Table 1.

Background data at presentation of 10 patients with visual loss due to tumor-related optic neuropathy.

Pt. No.	Gender/age (year)*	Follow-up (months)	Laterality*	Tumor type	Symptoms (duration/months)	Signs
1	F/9.1	4+	B	Post. fossa astrocytoma	Headache, diplopia (2 months)	Esotropia, papilledema
2	M/6.2	8	B	Post. fossa meduloblastoma	Reduced vision, ataxia (2 months)	Reduced vision, papilledema
3	M/8	79	B	Pineal germinoma	Headache, reduced vision, hearing loss (2 months)	Reduced vision, Abnl.

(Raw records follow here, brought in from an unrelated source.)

/-- Settles O17: operand B is the RAM byte, and the results are those of the subtraction. -/
theorem subSubtractsRamByte : Obligations.SubSubtractsRamByte := by
  intro c a s hs
  by_cases hc : s.applies c
  · exact ⟨_, exec_taken hs (i := .sub c a) nofun hc, rfl, fun _ => ⟨rfl, alu_sub_results s.r1 (s.memRead a)⟩,
      fun h => absurd hc h, rfl, rfl, rfl, rfl,
      (sameMemoriesAndFetch_takenWrites (i := .sub c a) nofun nofun s).complete⟩
  · exact ⟨_, exec_gated hs (i := .sub c a) hc, rfl, fun h => absurd h hc, fun _ => ⟨rfl, rfl, rfl, rfl⟩, rfl, rfl, rfl,
      rfl, (sameMemoriesAndFetch_stepTwoWrite _ s).complete⟩

/-- Settles O18: operand B is the payload, and the results are those of the subtraction. -/
theorem subImmediateSubtractsPayload : Obligations.SubImmediateSubtractsPayload := by
  intro c v s hs
  by_cases hc : s.applies c
  · exact ⟨_, exec_taken hs (i := .subImmediate c v) nofun hc, rfl, fun _ => ⟨rfl, alu_sub_results s.r1 v⟩,
      fun h => absurd hc h, rfl, rfl, rfl, rfl,
      (sameMemoriesAndFetch_takenWrites (i := .subImmediate c v) nofun nofun s).complete⟩
  · exact ⟨_, exec_gated hs (i := .subImmediate c v) hc, rfl, fun h => absurd h hc, fun _ => ⟨rfl, rfl, rfl, rfl⟩, rfl,
      rfl, rfl, rfl, (sameMemoriesAndFetch_stepTwoWrite _ s).complete⟩

/-- Settles O19: step 2 latches the address, and step 3 moves the program counter where the gate is open. -/
theorem jumpTakesTargetFromRam : Obligations.JumpTakesTargetFromRam := by
  intro c a s hs
  by_cases hc : s.applies c
  · exact ⟨_, exec_taken hs (i := .jump c a) nofun hc, rfl, fun _ => rfl, fun h => absurd hc h,
      sameRegs_of_eq rfl rfl rfl rfl, ⟨rfl, rfl⟩, rfl,
      (sameMemoriesAndFetch_takenWrites (i := .jump c a) nofun nofun s).complete⟩
  · exact ⟨_, exec_gated hs (i := .jump c a) hc, rfl, fun h => absurd h hc, fun _ => rfl,
      sameRegs_stepTwoWrite (.jump c a) s, ⟨rfl, rfl⟩, rfl, (sameMemoriesAndFetch_stepTwoWrite _ s).complete⟩

/-- Settles O20: step 3 moves the program counter where the gate is open. -/
theorem jumpImmediateTakesPayload : Obligations.JumpImmediateTakesPayload := by
  intro c target s hs
  by_cases hc : s.applies c
  · exact ⟨_, exec_taken hs (i := .jumpImmediate c target) nofun hc, rfl, fun _ => rfl, fun h => absurd hc h,
      sameRegs_of_eq rfl rfl rfl rfl, ⟨rfl, rfl⟩, rfl,
      (sameMemoriesAndFetch_takenWrites (i := .jumpImmediate c target) nofun nofun s).complete⟩
  · exact ⟨_, exec_gated hs (i := .jumpImmediate c target) hc, rfl, fun h => absurd h hc, fun _ => rfl,
      sameRegs_stepTwoWrite (.jumpImmediate c target) s, ⟨rfl, rfl⟩, rfl,
      (sameMemoriesAndFetch_stepTwoWrite _ s).complete⟩

/-- Settles O21: step 3 copies the register where the gate is open. -/
theorem outCopiesRegister : Obligations.OutCopiesRegister := by
  intro r c s hs
  by_cases hc : s.applies c
  · exact ⟨_, exec_taken hs (i := .out r c) nofun hc, fun _ => rfl, fun h => absurd hc h,
      sameRegs_of_eq rfl rfl rfl rfl, ⟨rfl, rfl⟩, rfl, rfl,
      (sameMemoriesAndFetch_takenWrites (i := .out r c) nofun nofun s).complete⟩
  · exact ⟨_, exec_gated hs (i := .out r c) hc, fun h => absurd h hc, fun _ => rfl,
      sameRegs_stepTwoWrite (.out r c) s, ⟨rfl, rfl⟩, rfl, rfl, (sameMemoriesAndFetch_stepTwoWrite _ s).complete⟩

/-- Settles O22: with the gate open the machine stops, with the gate closed the instruction ends. -/
theorem haltStopsTheMachine : Obligations.HaltStopsTheMachine := by
  intro c s hs
  by_cases hc : s.applies c
  · have hlines : Lines.halting.asserted = [.halt] := by decide
    exact ⟨s.stop, exec_halt_taken hs hc, fun _ => ⟨rfl, rfl, hlines, rfl, rfl⟩, fun h => absurd hc h,
      sameRegs_of_eq rfl rfl rfl rfl, ⟨rfl, rfl⟩, rfl, rfl, rfl, fun _ => rfl, ⟨fun _ => rfl, rfl⟩, fun _ => rfl⟩
  · exact ⟨_, exec_gated hs (i := .halt c) hc, fun h => absurd h hc, fun _ => endsInstruction_complete rfl rfl rfl,
      sameRegs_of_eq rfl rfl rfl rfl, ⟨rfl, rfl⟩, rfl, rfl, rfl,
      (sameMemoriesAndFetch_stepTwoWrite (.halt c) s).memories⟩

end Sys2Proof.Proofs
end

section
/-! PROOFS. A step from an instruction boundary, what it can change, and what it does not read (40_sequencer.md R103,
R104, R113; 60_exceptions.md R209). -/

namespace Sys2Proof.Machine

/-! ### The fetch from a boundary -/

/-- The instruction fetched at a boundary is that of the two ROM bytes at the program counter. -/
theorem State.current_fetch {s : State} (hs : s.stepCounter = .s0) :
    s.fetch.current = decode (s.romRead (romAddress false s.pc)) (s.romRead (romAddress true s.pc)) := by
  rw [State.fetch_at_boundary hs]
  rfl

/-- What the fetch from a boundary does, and its frame. -/
theorem State.fetch_effect {s : State} (hs : s.stepCounter = .s0) :
    s.fetch.stepCounter = .s2 ∧ s.fetch.romAddr = s.pc ∧ s.fetch.ir = s.romRead (romAddress false s.pc) ∧
    s.fetch.pc = s.pc + 1#8 ∧ s.fetch.finished = s.finished ∧ sameRegs s s.fetch ∧ sameFlags s s.fetch ∧
    s.fetch.ramAddr = s.ramAddr ∧ s.fetch.dec = s.dec ∧ sameRam s s.fetch ∧ sameIo s s.fetch ∧ sameRom s s.fetch := by
  rw [State.fetch_at_boundary hs]
  exact ⟨rfl, rfl, rfl, rfl, rfl, sameRegs_of_eq rfl rfl rfl rfl, ⟨rfl, rfl⟩, rfl, rfl, fun _ => rfl,
    ⟨fun _ => rfl, rfl⟩, fun _ => rfl⟩

theorem State.fetch_overflow (s : State) : s.fetch.overflow = s.overflow := by
  unfold State.fetch
  cases s.stepCounter <;> rfl

theorem State.fetch_zero (s : State) : s.fetch.zero = s.zero := by
  unfold State.fetch
  cases s.stepCounter <;> rfl

theorem State.fetch_memRead (s : State) (x : Byte) : s.fetch.memRead x = s.memRead x := by
  unfold State.fetch
  cases s.stepCounter <;> rfl

theorem step_of_nextIs {s : State} {i : Instr} (hn : s.nextIs i) : step s = exec i s.fetch := by
  obtain ⟨hf, hs, hd⟩ := hn
  rw [step_eq_stepWith, stepWith_of_current params hf ((State.current_fetch hs).trans hd), execWith_params]

/-! ### What a step can do -/

/-- A step from a boundary: with the gate open the writes of the instruction or the stop of a halt, with the gate closed
the write of its step 2 alone. -/
theorem step_cases {s t : State} {i : Instr} (hn : s.nextIs i) (h : step s = .next t) :
    (s.applies i.condition ∧ i.operation ≠ .halt ∧ t = (takenWrites i s.fetch).complete) ∨
    (s.applies i.condition ∧ i.operation = .halt ∧ t = s.fetch.stop) ∨
    (¬ s.applies i.condition ∧ t = (stepTwoWrite i s.fetch).complete) := by
  rw [step_of_nextIs hn] at h
  obtain ⟨-, hs, -⟩ := hn
  obtain ⟨hs2, -⟩ := State.fetch_effect hs
  have happ : s.fetch.applies i.condition ↔ s.applies i.condition := by rw [State.applies, State.fetch_overflow]
  by_cases hc : s.applies i.condition
  · by_cases hi : i.operation = .halt
    · cases i with
      | halt c =>
        rw [exec_halt_taken (c := c) hs2 (happ.mpr hc)] at h
        cases h
        exact .inr (.inl ⟨hc, rfl, rfl⟩)
      | _ => cases hi
    · rw [exec_taken hs2 hi (happ.mpr hc)] at h
      cases h
      exact .inl ⟨hc, hi, rfl⟩
  · rw [exec_gated hs2 (mt happ.mp hc)] at h
    cases h
    exact .inr (.inr ⟨hc, rfl⟩)

theorem sameFlags_stepTwoWrite (i : Instr) (s : State) : sameFlags s (stepTwoWrite i s) := by
  cases i <;> exact ⟨rfl, rfl⟩

theorem stepTwoWrite_pc (i : Instr) (s : State) : (stepTwoWrite i s).pc = s.pc := by
  cases i <;> rfl

/-- A taken instruction changes RAM only as a store, at its own address. -/
theorem takenWrites_memRead {i : Instr} (hi : i.operation ≠ .halt) {s : State} {x : Byte}
    (h : (takenWrites i s).memRead x ≠ s.memRead x) : ∃ r c, i = .store r c x := by
  by_cases hst : i.operation = .store
  · cases i with
    | store r c a =>
      have hread : (takenWrites (.store r c a) s).memRead x =
          if x = a then { s with ramAddr := a }.reg r else s.memRead x :=
        State.memRead_memWriteWith params { s with ramAddr := a } a _ x
      by_cases hx : x = a
      · exact ⟨r, c, by rw [hx]⟩
      · exact absurd (hread.trans (if_neg hx)) h
    | _ => cases hst
  · exact absurd ((sameMemoriesAndFetch_takenWrites hst hi s).memories.1 x) h

/-! ### Invalid opcodes at a boundary -/

/-- The opcodes 11 to 14 do not decode. -/
theorem decode_of_reserved {u : Byte} (h11 : 11 ≤ u.toNat / 16) (h14 : u.toNat / 16 ≤ 14) (l : Byte) :
    decode u l = .error .invalidMachineCode := by
  rw [decode_eq_error_iff, Operation.ofCode_eq_none_iff, opcodeField_toNat]
  exact ⟨h11, h14⟩

/-! ### The output devices are not read (60_exceptions.md R209) -/

/-- The second state is the first but for the IO array, its address register and the decimal output. -/
def EqualButOutputs (s u : State) : Prop := ∃ io ioAddr dec, u = { s with io := io, ioAddr := ioAddr, dec := dec }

EOM (Parinaud), papilledema
4	M/7.1	12	B	Craniopharyngioma	Diplopia, falls (0.5 months)	Reduced vision, papilledema
5	M/5	75	B	Craniopharyngioma	Headache	Reduced vision, papilledema
6	F/5	48	B	Craniopharyngioma	Reduced vision, headache (3 months)	Reduced vision, exotropia, optic atrophy
7	F/2.5	45	M	Craniopharyngioma	None	Reduced vision, esotropia, mono-nystagmus, papilledema
8	M/6	192	M	Optic nerve glioma‡	None (Strabismus since birth)	Reduced vision, VF hemianopia, optic atrophy
9	F/9	113	M	Optic nerve glioma	Headache, proptosis, reduced vision (8 months)	Reduced vision, VF hemianopia, optic atrophy
10	F/12	26	M	Optic nerve glioma	Proptosis (1 months)	Proptosis, reduced vision, swollen disk, CVO

Two children were totally asymptomatic at diagnosis. Seven of the eight symptomatic children had ocular symptoms already at presentation for the underlying disease. These included blurred vision (n = 4) with “bumping into objects” (in patient 3), diplopia (n = 2), and proptosis (n = 2). The diagnosis of the tumor was made on routine examination in two patients, during neuroimaging for neurofibromatosis type 1 in one patient, and during evaluation for new-onset strabismus, noted by the parents, in one patient. CVO, central vein occlusion; EOM, extraocular movement; M, monocular; B, bilateral; VF, visual field. *At presentation; ⁺Parents refused follow-up; ^‡Neurofibromatosis.